Reliability and Error Handling

Real-time systems must handle errors gracefully. Missing data, network issues, and out-of-order events are common challenges.

Common Issues
  • Missing or delayed events
  • Events arriving out of order
  • Network disconnections
  • Invalid or corrupted data
  • Model inference failures
Mitigation Strategies
  • Event buffering and reordering
  • Fallback calculations
  • Heartbeat monitoring
  • Data validation pipelines
  • Graceful degradation
robust_processing.py
# Python: Robust Event Processing
from dataclasses import dataclass, field
from typing import Dict, List, Optional, Tuple
from datetime import datetime, timedelta
import logging

logging.basicConfig(level=logging.WARNING)
logger = logging.getLogger(__name__)

@dataclass
class RobustEventProcessor:
    """Handles event validation, buffering, and error recovery."""
    buffer_window: float = 5.0  # seconds
    heartbeat_timeout: float = 30.0  # seconds
    event_buffer: List[Dict] = field(default_factory=list)
    last_heartbeat: datetime = field(default_factory=datetime.now)

    VALID_EVENT_TYPES = {
        "Shot", "Pass", "Pressure", "Foul", "Dribble",
        "Ball Recovery", "Clearance", "Goal Keeper"
    }

    REQUIRED_FIELDS = {"type", "minute", "team"}

    def process_event(self, event: Dict) -> List[Dict]:
        """Process incoming event with validation and buffering."""
        # Validate
        valid, reason = self.validate_event(event)
        if not valid:
            logger.warning(f"Invalid event: {reason}")
            return []

        # Buffer for reordering
        self.add_to_buffer(event)

        # Return ready events
        return self.get_ready_events()

    def validate_event(self, event: Dict) -> Tuple[bool, Optional[str]]:
        """Validate event structure and values."""
        # Required fields
        missing = self.REQUIRED_FIELDS - set(event.keys())
        if missing:
            return False, f"Missing fields: {missing}"

        # Type validation
        if event.get("type") not in self.VALID_EVENT_TYPES:
            return False, f"Invalid event type: {event.get('type')}"

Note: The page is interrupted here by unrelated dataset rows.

theorem keeps_beginFrame {a : State} (r : Nat) (s : State) (h : Keeps a s) : Keeps a (beginFrame r s) := by
  unfold beginFrame; try dsimp only
  with_reducible repeat' first
      | assumption | refine keeps_putRaster _ _ _ ?_ | refine keeps_onLead _ _ _ ?_ | refine keeps_putFs _ _ _ ?_
      | refine keeps_forAll _ _ _ ?_ ?_ | intro _

theorem keeps_composeLine {a : State} (r : Nat) (y : Nat) (n : Nat) (s : State) (h : Keeps a s) : Keeps a
    (composeLine r y n s) := by
  unfold composeLine; try dsimp only
  with_reducible repeat' first
      | assumption | refine keeps_putRaster _ _ _ ?_ | refine keeps_cryLine _ _ _ _ _ _ _ ?_
      | refine keeps_noteFanout _ _ _ ?_ | refine keeps_countLine _ _ _ _ ?_ | refine keeps_countSubst _ _ _ ?_
      | refine keeps_putFs _ _ _ ?_ | refine keeps_ite ?_ ?_ | split

theorem keeps_composeTiles {a : State} (r : Nat) (y : Nat) (n : Nat) (s : State) (h : Keeps a s) : Keeps a
    (composeTiles r y n s) := by
  unfold composeTiles; try dsimp only
  with_reducible repeat' first
      | assumption | refine keeps_beginFrame _ _ ?_ | refine keeps_composeLine _ _ _ _ ?_
      | refine keeps_cryFinish _ _ _ ?_ | refine keeps_ite ?_ ?_

/-! ### NodeTime -/

theorem keeps_placeMembers {a : State} (s : State) (h : Keeps a s) : Keeps a (placeMembers s) := by
  unfold placeMembers; try dsimp only
  with_reducible repeat' first
      | assumption | refine keeps_sendMsg _ _ _ ?_ | refine keeps_forAll _ _ _ ?_ ?_ | intro _

theorem keeps_nodeEnumerateBody {a : State} (p : Packet) (s : State) (h : Keeps a s) : KeepsR a
    (nodeEnumerateBody p s) := by
  unfold nodeEnumerateBody; try dsimp only
  with_reducible repeat' first
      | assumption | refine keeps_require _ _ _ ?_ ?_ | exact keeps_busy | refine keeps_raise _ _ ?_
      | refine keeps_placeMembers _ ?_ | exact keepsR_fail | refine keepsR_ok ?_ | simp only [keeps_mk]
      | refine keepsAll_of ?_ | split

theorem keeps_specNodeEnumerate : KeepsC specNodeEnumerate := by
  intro a p s h
  unfold specNodeEnumerate; try dsimp only
  with_reducible repeat' first | assumption | refine keeps_nodeEnumerateBody _ _ ?_

theorem keeps_execNodeEnumerate {a : State} (t : Ticks) (p : Packet) (s : State) (h : Keeps a s) : KeepsX a
    (execNodeEnumerate t p s) := by
  unfold execNodeEnumerate; try dsimp only
  with_reducible repeat' first | assumption | refine keeps_runPacket _ _ _ _ ?_ ?_ | exact keeps_specNodeEnumerate

theorem keeps_takeId {a : State} (devid : Nat) (topo : Nat) (wM1 : Nat) (hM1 : Nat) (members : List (Nat × List Nat))
    (s : State) (h : Keeps a s) : Keeps a (takeId devid topo wM1 hM1 members s) := by
  unfold takeId; try dsimp only
  with_reducible repeat' first
      | assumption | refine keeps_raise _ _ ?_ | refine keeps_ite ?_ ?_ | simp only [keeps_mk] | refine keepsAll_of ?_

theorem keeps_setTkState {a : State} (v : Nat) (s : State) (h : Keeps a s) : Keeps a (setTkState v s) := by
  unfold setTkState; try dsimp only
  with_reducible repeat' first
      | assumption | refine keeps_raise _ _ ?_ | refine keeps_ite ?_ ?_ | simp only [keeps_mk] | refine keepsAll_of ?_

theorem keeps_ptpConfigBody {a : State} (p : Packet) (s : State) (h : Keeps a s) : KeepsR a (ptpConfigBody p s) := by
  unfold ptpConfigBody; try dsimp only
  with_reducible repeat' first
      | assumption | refine keeps_require _ _ _ ?_ ?_ | exact keeps_badParam | refine keeps_okay _ ?_
      | refine keeps_setTkState _ _ ?_ | simp only [keeps_mk] | refine keepsAll_of ?_

theorem keeps_specPtpConfig : KeepsC specPtpConfig := by
  intro a p s h
  unfold specPtpConfig; try dsimp only
  with_reducible repeat' first | assumption | refine keeps_ptpConfigBody _ _ ?_

theorem keeps_execPtpConfig {a : State} (t : Ticks) (p : Packet) (s : State) (h : Keeps a s) : KeepsX a
    (execPtpConfig t p s) := by
  unfold execPtpConfig; try dsimp only
  with_reducible repeat' first | assumption | refine keeps_runPacket _ _ _ _ ?_ ?_ | exact keeps_specPtpConfig

theorem keeps_sendPtp {a : State} (port : Nat) (kind : Nat) (s : State) (h : Keeps a s) : Keeps a
    (sendPtp port kind s) := by
  unfold sendPtp; try dsimp only
  with_reducible repeat' first | assumption | refine keeps_sendFw _ _ _ _ _ ?_

theorem keeps_ptpMessage {a : State} (port : Nat) (x : PtpResult) (s : State) (h : Keeps a s) : Keeps a
    (ptpMessage port x s) := by
  unfold ptpMessage; try dsimp only
  with_reducible repeat' first
      | assumption | refine keeps_sendPtp _ _ _ ?_ | refine keeps_slewTenths _ _ ?_ | refine keeps_setRate _ _ ?_
      | refine keeps_setTkState _ _ ?_ | refine keeps_ite ?_ ?_ | simp only [keeps_mk] | refine keepsAll_of ?_

theorem keeps_execPtpMessageRx {a : State} (t : Ticks) (port : Nat) (x : PtpResult) (s : State) (h : Keeps a s)
    : KeepsX a (execPtpMessageRx t port x s) := by
  unfold execPtpMessageRx; try dsimp only
  with_reducible repeat' first
      | assumption | refine keeps_whenRunning _ _ _ ?_ ?_ | refine keeps_ptpMessage _ _ _ ?_ | intro _
      | refine keeps_ite ?_ ?_

theorem keeps_execPtpAnnounceTimeout {a : State} (t : Ticks) (becomesMaster : Bool) (s : State) (h : Keeps a s)
    : KeepsX a (execPtpAnnounceTimeout t becomesMaster s) := by
  unfold execPtpAnnounceTimeout; try dsimp only
  with_reducible repeat' first
      | assumption | refine keeps_whenRunning _ _ _ ?_ ?_ | refine keeps_setTkState _ _ ?_ | intro _
      | refine keeps_ite ?_ ?_

theorem keeps_execPtpMessageInterval {a : State} (t : Ticks) (port : Nat) (kind : Nat) (s : State) (h : Keeps a s)
    : KeepsX a (execPtpMessageInterval t port kind s) := by
  unfold execPtpMessageInterval; try dsimp only
  with_reducible repeat' first
      | assumption | refine keeps_whenRunning _ _ _ ?_ ?_ | refine keeps_sendPtp _ _ _ ?_ | intro _
      | refine keeps_ite ?_ ?_ | simp only [keeps_mk] | refine keepsAll_of ?_

theorem keeps_execDcoSteer {a : State} (t : Ticks) (s : State) (h : Keeps a s) : KeepsX a (execDcoSteer t s) := by
  unfold execDcoSteer; try dsimp only
  with_reducible repeat' first
      | assumption | refine keeps_whenRunning _ _ _ ?_ ?_ | refine keeps_emit _ _ ?_ | intro _
      | refine keeps_ite ?_ ?_ | simp only [keeps_mk] | refine keepsAll_of ?_

theorem keeps_timeQueryBody {a : State} (p : Packet) (s : State) (h : Keeps a s) : KeepsR a (timeQueryBody p s) := by
  unfold timeQueryBody; try dsimp only
  with_reducible repeat' first
      | assumption | refine keeps_require _ _ _ ?_ ?_ | exact keeps_badParam
      | refine keeps_withBuf _ _ _ _ _ _ _ ?_ ?_ | refine keepsR_ok ?_ | intro _ | apply_assumption

theorem keeps_specTimeQuery : KeepsC specTimeQuery := by
  intro a p s h
  unfold specTimeQuery; try dsimp only
  with_reducible repeat' first | assumption | refine keeps_timeQueryBody _ _ ?_

theorem keeps_execTimeQuery {a : State} (t : Ticks) (p : Packet) (s : State) (h : Keeps a s) : KeepsX a
    (execTimeQuery t p s) := by
  unfold execTimeQuery; try dsimp only
  with_reducible repeat' first | assumption | refine keeps_runPacket _ _ _ _ ?_ ?_ | exact keeps_specTimeQuery

theorem keeps_alignRaster {a : State} (r : Nat) (s : State) (h : Keeps a s) : Keeps a (alignRaster r s) := by
  unfold alignRaster; try dsimp only
  with_reducible repeat' first
      | assumption | refine keeps_raise _ _ ?_ | refine keeps_ite ?_ ?_ | simp only [keeps_mk] | refine keepsAll_of ?_

theorem keeps_alignAll {a : State} (s : State) (h : Keeps a s) : Keeps a (alignAll s) := by
  unfold alignAll; try dsimp only
  with_reducible repeat' first
      | assumption | refine keeps_alignRaster _ _ ?_ | refine keeps_forAll _ _ _ ?_ ?_ | intro _

theorem keeps_stageRate {a : State} (n : Nat) (d : Nat) (start : Nat) (s : State) (h : Keeps a s) : Keeps a
    (stageRate n d start s) := by
  unfold stageRate; try dsimp only
  with_reducible repeat' first
      | assumption | refine keeps_startCalibration _ _ ?_ | refine keeps_forAll _ _ _ ?_ ?_ | intro _
      | simp only [keeps_mk] | refine keepsAll_of ?_

theorem keeps_beatCalibrateBody {a : State} (p : Packet) (s : State) (h : Keeps a s) : KeepsR a
    (beatCalibrateBody p s) := by
  unfold beatCalibrateBody; try dsimp only
  with_reducible repeat' first
      | assumption | refine keeps_require _ _ _ ?_ ?_ | exact keeps_badParam | refine keeps_sendMsg _ _ _ ?_
      | refine keeps_stageRate _ _ _ _ ?_ | refine keeps_forAll _ _ _ ?_ ?_ | refine keepsR_ok ?_ | intro _

theorem keeps_specBeatCalibrate : KeepsC specBeatCalibrate := by
  intro a p s h
  unfold specBeatCalibrate; try dsimp only
  with_reducible repeat' first | assumption | refine keeps_beatCalibrateBody _ _ ?_

theorem keeps_execBeatCalibrate {a : State} (t : Ticks) (p : Packet) (s : State) (h : Keeps a s) : KeepsX a
    (execBeatCalibrate t p s) := by
  unfold execBeatCalibrate; try dsimp only
  with_reducible repeat' first | assumption | refine keeps_runPacket _ _ _ _ ?_ ?_ | exact keeps_specBeatCalibrate

theorem keeps_sendBeats {a : State} (no : Nat) (rate : ℤ) (s : State) (h : Keeps a s) : Keeps a
    (sendBeats no rate s) := by
  unfold sendBeats; try dsimp only
  with_reducible repeat' first
      | assumption | refine keeps_queueFlit _ _ _ ?_ | refine keeps_forAll _ _ _ ?_ ?_ | intro _

theorem keeps_takeRef {a : State} (s : State) (h : Keeps a s) : Keeps a (takeRef s) := by
  unfold takeRef; try dsimp only
  with_reducible repeat' first
      | assumption | refine keeps_ite ?_ ?_ | simp only [keeps_mk] | refine keepsAll_of ?_ | split

theorem keeps_execBeatEmit {a : State} (t : Ticks) (s : State) (h : Keeps a s) : KeepsX a (execBeatEmit t s) := by
  unfold execBeatEmit; try dsimp only
  with_reducible repeat' first
      | assumption | refine keeps_whenRunning _ _ _ ?_ ?_ | refine keeps_takeRef _ ?_ | refine keeps_alignAll _ ?_
      | refine keeps_sendBeats _ _ _ ?_ | intro _ | refine keeps_ite ?_ ?_ | simp only [keeps_mk]
      | refine keepsAll_of ?_

theorem keeps_takeBeat {a : State} (k : Nat) (no : Nat) (tx : Nat) (rate : ℤ) (s : State) (h : Keeps a s) : Keeps a
    (takeBeat k no tx rate s) := by
  unfold takeBeat; try dsimp only
  with_reducible repeat' first
      | assumption | refine keeps_takeRef _ ?_ | refine keeps_setRate _ _ ?_ | refine keeps_slewTenths _ _ ?_
      | refine keeps_setTkState _ _ ?_ | refine keeps_alignAll _ ?_ | refine keeps_sendBeats _ _ _ ?_
      | refine keeps_raise _ _ ?_ | refine keeps_ite ?_ ?_ | simp only [keeps_mk] | refine keepsAll_of ?_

        # Range validation
        minute = event.get("minute", -1)
        if minute < 0 or minute > 130:
            return False, f"Invalid minute: {minute}"

        return True, None

    def add_to_buffer(self, event: Dict):
        """Add event to buffer and sort by game time."""
        event["received_at"] = datetime.now()
        self.event_buffer.append(event)

        # Sort by game time
        self.event_buffer.sort(
            key=lambda e: e.get("minute", 0) * 60 + e.get("second", 0)
        )

    def get_ready_events(self) -> List[Dict]:
        """Return events that have waited long enough in buffer."""
        if not self.event_buffer:
            return []

        current_time = datetime.now()
        ready = []
        remaining = []

        for event in self.event_buffer:
            elapsed = (current_time - event["received_at"]).total_seconds()
            if elapsed >= self.buffer_window:
                ready.append(event)
            else:
                remaining.append(event)

        self.event_buffer = remaining
        return ready

    def check_heartbeat(self) -> bool:
        """Check if data feed is still active."""
        elapsed = (datetime.now() - self.last_heartbeat).total_seconds()

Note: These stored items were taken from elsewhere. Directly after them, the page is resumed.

-- ==== Sys2Proof/Laws/KeepsEngines.lean ====
section
/-! SUPPORT. What reliability, the blitter, the housekeeping DMA, events and power keep: the queue, time that
never goes back, the canonical form of memory and a legal mode. One lemma per operation. -/
namespace Sys2Proof.Laws
open Sys2Proof Sys2Proof.Machine

/-! ### Reliability -/

theorem keeps_discardPending {a : State} (r : Nat) (s : State) (h : Keeps a s) : Keeps a (discardPending r s) := by
  unfold discardPending; try dsimp only
  with_reducible repeat' first
      | assumption | refine keeps_writeShadow _ _ _ _ ?_ | refine keeps_clearCommit _ _ ?_
      | refine keeps_putScene _ _ _ ?_ | refine keeps_ite ?_ ?_

theorem keeps_holdReadmit {a : State} (r : Nat) (h_1 : SceneHdr) (ds : List Desc) (s : State) (h : Keeps a s)
    : Keeps a (holdReadmit r h_1 ds s) := by
  unfold holdReadmit; try dsimp only
  with_reducible repeat' first | assumption | refine keeps_writeShadow _ _ _ _ ?_ | refine keeps_putScene _ _ _ ?_

theorem keeps_applyReadmit {a : State} (r : Nat) (c : Readmit) (s : State) (h : Keeps a s) : Keeps a
    (applyReadmit r c s) := by
  unfold applyReadmit; try dsimp only
  with_reducible repeat' first
      | assumption | refine keeps_discardPending _ _ ?_ | refine keeps_holdReadmit _ _ _ _ ?_
      | refine keeps_putScene _ _ _ ?_ | refine keeps_ite ?_ ?_ | split

theorem keeps_readmit {a : State} (s : State) (h : Keeps a s) : Keeps a (readmit s) := by
  unfold readmit; try dsimp only
  with_reducible repeat' first
      | assumption | refine keeps_raise _ _ ?_ | refine keeps_applyReadmit _ _ _ ?_ | refine keeps_forAll _ _ _ ?_ ?_
      | intro _

theorem keeps_dropImport {a : State} (n : Nat) (s : State) (h : Keeps a s) : Keeps a (dropImport n s) := h

theorem keeps_dropOpenFrames {a : State} (i : Nat) (s : State) (h : Keeps a s) : Keeps a (dropOpenFrames i s) := by
  unfold dropOpenFrames; try dsimp only
  with_reducible repeat' first
      | assumption | refine keeps_discardFrame _ _ ?_ | refine keeps_noWriteSlot _ _ ?_
      | refine keeps_putIngest _ _ _ ?_ | refine keeps_dropImport _ _ ?_ | refine keeps_putRaster _ _ _ ?_
      | refine keeps_forAll _ _ _ ?_ ?_ | intro _ | simp only [keeps_mk] | refine keepsAll_of ?_

theorem keeps_freezeSurface {a : State} (i : Nat) (s : State) (h : Keeps a s) : Keeps a (freezeSurface i s) := by
  unfold freezeSurface; try dsimp only
  with_reducible repeat' first | assumption | refine keeps_dropOpenFrames _ _ ?_ | refine keeps_putSurf _ _ _ ?_

theorem keeps_nextMove {a : State} (s : State) (h : Keeps a s) : Keeps a (nextMove s) := by
  unfold nextMove; try dsimp only
  with_reducible repeat' first
      | assumption | refine keeps_freezeSurface _ _ ?_ | simp only [keeps_mk] | refine keepsAll_of ?_ | split

theorem keeps_beginMigration {a : State} (n : Nat) (s : State) (h : Keeps a s) : Keeps a (beginMigration n s) := by
  unfold beginMigration; try dsimp only
  with_reducible repeat' first
      | assumption | refine keeps_raise _ _ ?_ | simp only [keeps_mk] | refine keepsAll_of ?_ | split

theorem keeps_copySlots {a : State} (x : Surface) (base : Nat) (s : State) (h : Keeps a s) : Keeps a
    (copySlots x base s) := by
  unfold copySlots; try dsimp only
  with_reducible repeat' first
      | assumption | refine keeps_countWrite _ _ _ ?_ | refine keeps_countRead _ _ _ ?_
      | refine keeps_memPoke _ _ _ ?_ | refine keeps_healSectors _ _ _ ?_ | refine keeps_forAll _ _ _ ?_ ?_ | intro _
      | simp only [keeps_mk] | refine keepsAll_of ?_

theorem keeps_surfaceMoved {a : State} (i : Nat) (s : State) (h : Keeps a s) : Keeps a (surfaceMoved i s) := by
  unfold surfaceMoved; try dsimp only
  with_reducible repeat' first
      | assumption | refine keeps_allocate _ _ _ _ ?_ | refine keeps_nextMove _ ?_ | refine keeps_raise _ _ ?_
      | refine keeps_putSurf _ _ _ ?_ | refine keeps_copySlots _ _ _ ?_ | refine keeps_ite ?_ ?_ | split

        if elapsed > self.heartbeat_timeout:
            logger.warning("Data feed heartbeat timeout - connection may be lost")
            return False

        return True

    def receive_heartbeat(self):
        """Update last heartbeat time."""
        self.last_heartbeat = datetime.now()

processor = RobustEventProcessor()
print("Robust event processor initialized")
# R: Robust Event Processing
library(R6)

RobustEventProcessor <- R6Class("RobustEventProcessor",
    public = list(
        event_buffer = NULL,
        buffer_window = 5,  # seconds
        last_heartbeat = NULL,
        heartbeat_timeout = 30,  # seconds

        initialize = function() {
            self$event_buffer <- list()
            self$last_heartbeat <- Sys.time()
        },

        process_event = function(event) {
            # Validate event
            validation <- self$validate_event(event)
            if (!validation$valid) {
                warning(sprintf("Invalid event: %s", validation$reason))
                return(NULL)
            }

            # Buffer for reordering
            self$add_to_buffer(event)

            # Process ready events
            ready_events <- self$get_ready_events()
            return(ready_events)
        },

        validate_event = function(event) {
            # Required fields
            required <- c("type", "minute", "team")
            missing <- setdiff(required, names(event))

            if (length(missing) > 0) {
                return(list(
                    valid = FALSE,
                    reason = paste("Missing fields:", paste(missing, collapse = ", "))
                ))
            }

            # Type validation
            valid_types <- c("Shot", "Pass", "Pressure", "Foul", "Dribble",
                           "Ball Recovery", "Clearance", "Goal Keeper")
            if (!event$type %in% valid_types) {
                return(list(
                    valid = FALSE,
                    reason = sprintf("Invalid event type: %s", event$type)
                ))
            }

            # Range validation
            if (event$minute < 0 || event$minute > 130) {
                return(list(
                    valid = FALSE,
                    reason = sprintf("Invalid minute: %d", event$minute)
                ))
            }

            return(list(valid = TRUE, reason = NULL))
        },

        add_to_buffer = function(event) {
            event$received_at <- as.numeric(Sys.time())
            self$event_buffer <- c(self$event_buffer, list(event))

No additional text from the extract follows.